Task brief. Go through the records and show each line where the word "kind" occurs.

Stored data entries:

-- ==== Sys2Proof/Machine/Engines.lean ====
section
/-! DEFINITION. Engine instructions, batches and chains, majors 0x26 to 0x2B (R214 to R226, R298). -/

namespace Sys2Proof.Machine

/-- Issue needs of an engine instruction. -/
def engineNeed (ord : Ord) (uses : List Use) : Need := { plain ord.legal uses with cls := .noHeddle }

/-- Read a 64-byte command record from own local store (R214). -/
def readRecord (a : Word) : Exec (Vector Word 8) := do
  let t ← self
  let s ← get
  if a.toNat % 64 ≠ 0 then raise 0x03 a 0
  else if !windowOk (s.core t.core) a.toNat 64 false false then raise 0x11 a 0
  else
    let bs := s.lsRead t.core a.toNat 64
    pure ((Vector.range 8).map (fun k => wordAt bs k))

/-- Trap on an illegal record word (R214). -/
def recordWord (bad : Bool) (w : Word) : Exec Unit := if bad then raise 0x01 0 w else pure ()

/-- Stall while an engine holds as many operations as it accepts (Table 12.1). -/
def engineRoom (e cap : Nat) : Exec Unit := do
  let t ← self
  if cap ≤ (((← get).core t.core).ops.filter (fun o => o.2.kind.engine == e)).length then stall .engine

/-- An address of own local store (R192). -/
def ownOffset (core : Nat) (a : Word) : Bool :=
  match route core a with
  | .ok (.own _) => true
  | _ => false

/-- OP of a follow-on word (Table 6.6). -/
def followOp (w : Word) : Nat := field w 3 0

/-- The fields of a follow-on word are legal (Table 6.6). -/
def followOk (w : Word) : Bool :=
  let mv := field w 29 24
  let kv := field w 40 32
  !bit w 23 && field w 31 30 == 0 && field w 63 41 == 0 &&
    (match followOp w with
    | 0 => w == 0
    | 1 | 2 => decide (mv ≤ 32) && decide (kv ≤ 256)
    | 3 => decide (field w 27 24 ≤ 4) && !bit w 29 && kv == 0
    | 4 => mv == 0 && kv == 0
    | _ => false)

/-- The largest extent a follow-on command can read (R185). -/
def followExtent (w : Word) : Nat :=
  match followOp w with
  | 3 => imageBytes (field w 27 24)
  | 4 => 4096
  | _ => operandBytes 16 8

/-- Check a follow-on word against a core's windows: the cause with the failing address and the extra word (R185). -/
def State.followBad (s : State) (core : Nat) (w : Word) : Option (Cause × Word × Word) :=
  let a : Word := BitVec.ofNat 64 (field w 22 4)
  if !followOk w then some (0x01, 0, w)
  else if followOp w = 0 then none
  else if a.toNat % 128 ≠ 0 then some (0x03, a, 0)
  else if !windowOk (s.core core) a.toNat (followExtent w) false false then some (0x11, a, 0)
  else none

/-- MV of a follow-on stream: its own, or `%emask.MV` as it stands now, or 32 (R185). -/
def State.followRows (s : State) (t : Thread) (w : Word) : Nat := rowsOf (field w 29 24) (s.groupRegs t).emask

/-- Illegal words of a copy record (Table 8.2); `own` says that DADDR is in own local store. -/
def copyBad (r : Vector Word 8) (own : Bool) : List (Bool × Word) :=
  let w (k : Nat) : Word := vget r k 0
  [(field (w 2) 63 48 != 0, w 2), (followOp (w 3) != 0 && !own, w 3), (w 5 != 0, w 5), (w 6 != 0, w 6), (w 7 != 0, w 7)]

/-- Illegal words of a layout record (Table 8.3). -/
def copylBad (r : Vector Word 8) (own : Bool) : List (Bool × Word) :=
  let w (k : Nat) : Word := vget r k 0
  let es := 2 ^ field (w 2) 49 48
  let c := field (w 2) 47 32
  [(field (w 2) 15 0 == 0 || field (w 2) 31 16 == 0 || c == 0 || field (w 2) 49 48 == 3 || field (w 2) 63 50 != 0, w 2),
   (followOp (w 3) != 0 && !own, w 3),
   (field (w 4) 47 32 == 0 || field (w 4) 63 48 == 0, w 4),
   (field (w 5) 7 0 == 0 || field (w 5) 15 8 == 0 || field (w 5) 63 48 != 0, w 5),
   (decide (field (w 6) 39 0 < field (w 2) 31 16 * c * es) || field (w 6) 63 40 != 0, w 6),
   (decide (field (w 7) 23 0 < c * es) || field (w 7) 23 0 % es != 0 || field (w 7) 63 56 != 0, w 7)]

/-- Illegal words of a halo record (Table 8.5); bits that belong to no field are reserved. -/
def haloBad (r : Vector Word 8) : List (Bool × Word) :=
  let w (k : Nat) : Word := vget r k 0
  let rb := field (w 1) 18 0
  let rows := field (w 1) 43 32
  let hd := field (w 2) 7 0
  let hw := field (w 2) 23 8
  let ns := bit (w 2) 32 || bit (w 2) 34
  let ew := bit (w 2) 33 || bit (w 2) 35
  [(decide (field (w 0) 50 32 < rb) || field (w 0) 31 19 != 0 || field (w 0) 63 51 != 0, w 0),
   (rb == 0 || rows == 0 || field (w 1) 31 19 != 0 || field (w 1) 63 44 != 0, w 1),
   (decide (rows < hd) || decide (rb < hw) || (ns && hd == 0) || (ew && hw == 0) || field (w 2) 31 24 != 0 ||
      field (w 2) 63 36 != 0, w 2),
   (field (w 3) 31 19 != 0 || field (w 3) 63 51 != 0, w 3), (field (w 4) 31 19 != 0 || field (w 4) 63 51 != 0, w 4),
   (w 5 != 0, w 5), (w 6 != 0, w 6), (w 7 != 0, w 7)]

/-- Illegal words of a weft record (Table 8.7); bits that belong to no field are reserved. -/
def weftBad (r : Vector Word 8) : List (Bool × Word) :=
  let w (k : Nat) : Word := vget r k 0
  let items := field (w 2) 31 0
  let bpi := field (w 2) 47 32
  [((w 0).toNat % 64 != 0, w 0),
   (items == 0 || bpi == 0 || decide (2 ^ 32 ≤ items * bpi) || field (w 2) 63 48 != 0, w 2),
   (field (w 3) 15 2 != 0 || field (w 3) 63 51 != 0, w 3),
   (field (w 4) 39 0 % 64 != 0 || field (w 4) 63 40 != 0, w 4), (w 5 != 0, w 5), (w 6 != 0, w 6), (w 7 != 0, w 7)]

/-- The first illegal word. -/
def firstBad : List (Bool × Word) → Option Word
  | [] => none
  | (b, w) :: l => if b then some w else firstBad l

/-- Bytes of an index of a weft's array. -/
def idxWidth (r : Vector Word 8) : Nat := if bit (vget r 3 0) 1 then 8 else 4

/-- The extent of a tile (R218). -/
def tileBytes (r : Vector Word 8) : Nat :=
  (field (vget r 1 0) 43 32 - 1) * field (vget r 0 0) 50 32 + field (vget r 1 0) 18 0

/-- The checks of a record that follow its fields, on a core: none, or the cause with its address and extra word. -/
def State.recordCheck (s : State) (core : Nat) (kind : OpKind) (r : Vector Word 8) : Option (Cause × Word × Word) :=
  let w (k : Nat) : Word := vget r k 0
  let k := s.core core
  match kind with
  | .copy | .copyl =>
    let own := ownOffset core (w 1)
    (match firstBad (if kind = .copy then copyBad r own else copylBad r own) with
    | some x => some (0x01, 0, x)
    | none => s.followBad core (w 3))
  | .halo =>
    (match firstBad (haloBad r) with
    | some x => some (0x01, 0, x)
    | none =>
      if (List.range 4).any (fun d => bit (w 2) (32 + d) && (neighbour core d).isNone) then some (0x21, 0, 0)
      else if !windowOk k (field (w 0) 18 0) (tileBytes r) false false then some (0x11, BitVec.ofNat 64 (field (w 0) 18 0), 0)
      else none)
  | .weft =>
    (match firstBad (weftBad r) with
    | some x => some (0x01, 0, x)
    | none =>
      let idx := field (w 3) 50 32
      if inWindow (w 0) then some (0x04, w 0, w 0)
      else if field (w 1) 59 56 ≠ 0 then some (0x04, w 1, w 1)
      else if bit (w 1) 0 then some (0x03, w 1, 0)
      else if bit (w 3) 0 ∧ idx % idxWidth r ≠ 0 then some (0x03, BitVec.ofNat 64 idx, 0)
      else if bit (w 3) 0 ∧ !windowOk k idx (field (w 2) 31 0 * idxWidth r) false false then some (0x11, BitVec.ofNat 64 idx, 0)
      else none)
  | _ => none

/-- The indices of an indexed weft, read from local store (R220). -/
def State.weftIndices (s : State) (core : Nat) (r : Vector Word 8) : List Word :=
  if bit (vget r 3 0) 0 then
    (List.range (field (vget r 2 0) 31 0)).map (fun i =>
      BitVec.ofNat 64 (s.mem.num (lsLoc core (field (vget r 3 0) 50 32 + i * idxWidth r)) (idxWidth r)))
  else []

/-- The operation a record asks for, with what is read or resolved at issue. -/
def State.opOf (s : State) (core : Nat) (kind : OpKind) (t : Thread) (x : EngineOp) : EngineOp :=
  match kind with
  | .copy | .copyl =>
    let f := vget x.record 3 0
    if followOp f = 0 then x else { x with follow := .pending, followMv := s.followRows t f }
  | .weft => { x with idx := s.weftIndices core x.record }
  | _ => x

/-- An engine instruction (R214): stall while its engine is full (R298), read and check the record, then hand the operation to the
engine. -/
def engineOp (kind : OpKind) (cap : Nat) (t a : BitVec 5) (ord : Ord) (s : State) : Host.Outcome State Fault Refusal :=
  issue (engineNeed ord [.sR a, .tok t]) (do
    let x ← getS a
    engineRoom kind.engine cap
    let r ← readRecord x
    let th ← self
    match (← get).recordCheck th.core kind r with
    | some (c, addr, extra) => raise c addr extra
    | none => do
      let g ← me
      let dest ← laterT t
      let th ← self
      let s ← get
      set (s.acceptOp th.core (s.issued (s.opOf th.core kind th (newOp kind th g.tid dest ord 0 r)))).2
      pure .seq) s

/-- `copy` (R216): starts a strided copy. -/
def execCopy (t a : BitVec 5) (ord : Ord) (s : State) : Host.Outcome State Fault Refusal := engineOp .copy 16 t a ord s

/-- `copyl` (R217): starts a layout-record copy. -/
def execCopyl (t a : BitVec 5) (ord : Ord) (s : State) : Host.Outcome State Fault Refusal := engineOp .copyl 16 t a ord s

/-- `halo` (R218): starts a halo exchange. -/
def execHalo (t a : BitVec 5) (ord : Ord) (s : State) : Host.Outcome State Fault Refusal := engineOp .halo 16 t a ord s

/-- `weft` (R220): starts a weft read. -/
def execWeft (t a : BitVec 5) (ord : Ord) (s : State) : Host.Outcome State Fault Refusal := engineOp .weft 4 t a ord s

/-- The oldest batch of a thread with an operation that has not completed (R222). -/
def State.oldestBatch (s : State) (t : Thread) (tid : Nat) : Option Nat :=
  (s.core t.core).ops.foldl (fun m o =>
    if o.2.tid == tid && !o.2.chain then
      (match m with
      | some b => some (min b o.2.batch)
      | none => some o.2.batch)
    else m) none

/-- The number of sealed batches that are unfinished: they finish in order (R222). -/
def State.unfinished (s : State) (t : Thread) (tid : Nat) : Nat :=
  match s.oldestBatch t tid with
  | some b => t.lastSealed + 1 - b
  | none => 0

/-- `seal` (R222): closes the open batch; a seventeenth unfinished batch stalls. -/
def execSeal (d : BitVec 5) (s : State) : Host.Outcome State Fault Refusal :=
  issue { plain true [.sW d] with cls := .noHeddle } (do
    let a ← me
    let t ← self
    if 16 ≤ (← get).unfinished t a.tid then stall .batch
    else do
      updSelf (fun t => { t with lastSealed := t.lastSealed + 1 })
      setS d (BitVec.ofNat 64 (t.lastSealed + 1))
      pure .seq) s

/-- The first deferred engine fault among batches lo to hi whose batch has finished (R215, R222). -/
def State.batchTrap (s : State) (t : Thread) (tid lo hi : Nat) : Option EngineFault :=
  t.engFaults.find? (fun f => decide (lo ≤ f.batch) && decide (f.batch ≤ hi) && (match s.oldestBatch t tid with
    | some b => decide (f.batch < b)
    | none => true))

/-- `bwait` (R223, R215): waits until at most N sealed batches are unfinished. It notes the batches it waits for when it
issues, and raises a deferred engine fault of one of them once that batch has finished. -/
def execBwait (i : BitVec 12) (s : State) : Host.Outcome State Fault Refusal :=
  issue { plain true [] with cls := .noHeddle } (do
    let a ← me
    let t ← self
    let c ← ctx
    let s ← get
    let n := i.toNat
    match c.got with
    | lo :: hi :: _ =>
      match s.batchTrap t a.tid lo.toNat hi.toNat with
      | some f => stop (.trap f.trap (fun s =>
          (s.metFault a.tid f).updThread a.tid (fun t => t.updCtx a.acc Ctx.unissue)))
      | none =>
        if s.unfinished t a.tid ≠ 0 ∧ (s.oldestBatch t a.tid).getD 0 ≤ hi.toNat then stall .batch
        else pure .seq
    | _ =>
      let u := s.unfinished t a.tid
      if 16 ≤ n ∨ u ≤ n then pure .seq
      else
        let lo := (s.oldestBatch t a.tid).getD 0
        stallKeep .batch (fun s => s.updThread a.tid (fun t => t.updCtx a.acc (fun c =>
          { c with got := [BitVec.ofNat 64 lo, BitVec.ofNat 64 (lo + (u - n) - 1)] })))) s

/-- `cseq` (R224): D <- the last sequence number of an engine's chain. -/
def execCseq (d : BitVec 5) (e : BitVec 2) (s : State) : Host.Outcome State Fault Refusal :=
  issue { plain (e != 3) [.sW d] with cls := .noHeddle } (do
    let t ← self
    setS d (BitVec.ofNat 64 (vget ((← get).core t.core).chains e.toNat Chain.empty).done)
    pure .seq) s

/-- Append a tail to a chain (R226): a parked engine goes on when it names a new tail. -/
def Chain.append (c : Chain) (a : VAddr) (tid : Nat) (dom : DomId) : Chain :=
  let c := { c with tail := a, tid := tid, dom := dom, appends := c.appends ++ [(tid, a)] }
  match c.cursor with
  | none => { c with cursor := some a, parked := false, started := false }
  | some x => { c with parked := c.faulted || (c.started && c.running.isEmpty && x == a) }

/-- What a chain's entries come after once a thread has appended to it (R288). -/
def Chain.after (c : Chain) (p : List Nat × Clock) : Chain := { c with prior := c.prior ++ p.1, since := c.since.join p.2 }

/-- `chain` (R226): release(.core), then a new tail for an engine's chain. A pick on a shuttle without a full thread is of another domain
than the chain's (log entry 35). -/
def execChain (a b : BitVec 5) (s : State) : Host.Outcome State Fault Refusal :=
  issue { plain (decide (b.toNat ≤ 2)) [.sR a] with cls := .noHeddle } (do
    let x ← getS a
    let g ← me
    let t ← self
    let s ← get
    let owner : Option DomId := ((s.core t.core).full.bind s.thread?).map Thread.dom
    if t.isPick && owner != some t.dom then raise 0x02 0 0
    else do
      release 1
      if x.toNat % 128 ≠ 0 then raise 0x03 x 0
      else do
        modify (fun s => s.updCore t.core (fun k => { k with
            chains := vset k.chains b.toNat
              (((vget k.chains b.toNat Chain.empty).append (x.extractLsb' 0 56) g.tid t.dom).after (s.priorOf g.tid)) }))
        pure .seq) s

end Sys2Proof.Machine
end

Task output.
  if cap ≤ (((← get).core t.core).ops.filter (fun o => o.2.kind.engine == e)).length then stall .engine
def State.recordCheck (s : State) (core : Nat) (kind : OpKind) (r : Vector Word 8) : Option (Cause × Word × Word) :=
  match kind with
    (match firstBad (if kind = .copy then copyBad r own else copylBad r own) with
def State.opOf (s : State) (core : Nat) (kind : OpKind) (t : Thread) (x : EngineOp) : EngineOp :=
  match kind with
def engineOp (kind : OpKind) (cap : Nat) (t a : BitVec 5) (ord : Ord) (s : State) : Host.Outcome State Fault Refusal :=
    engineRoom kind.engine cap
    match (← get).recordCheck th.core kind r with
      set (s.acceptOp th.core (s.issued (s.opOf th.core kind th (newOp kind th g.tid dest ord 0 r)))).2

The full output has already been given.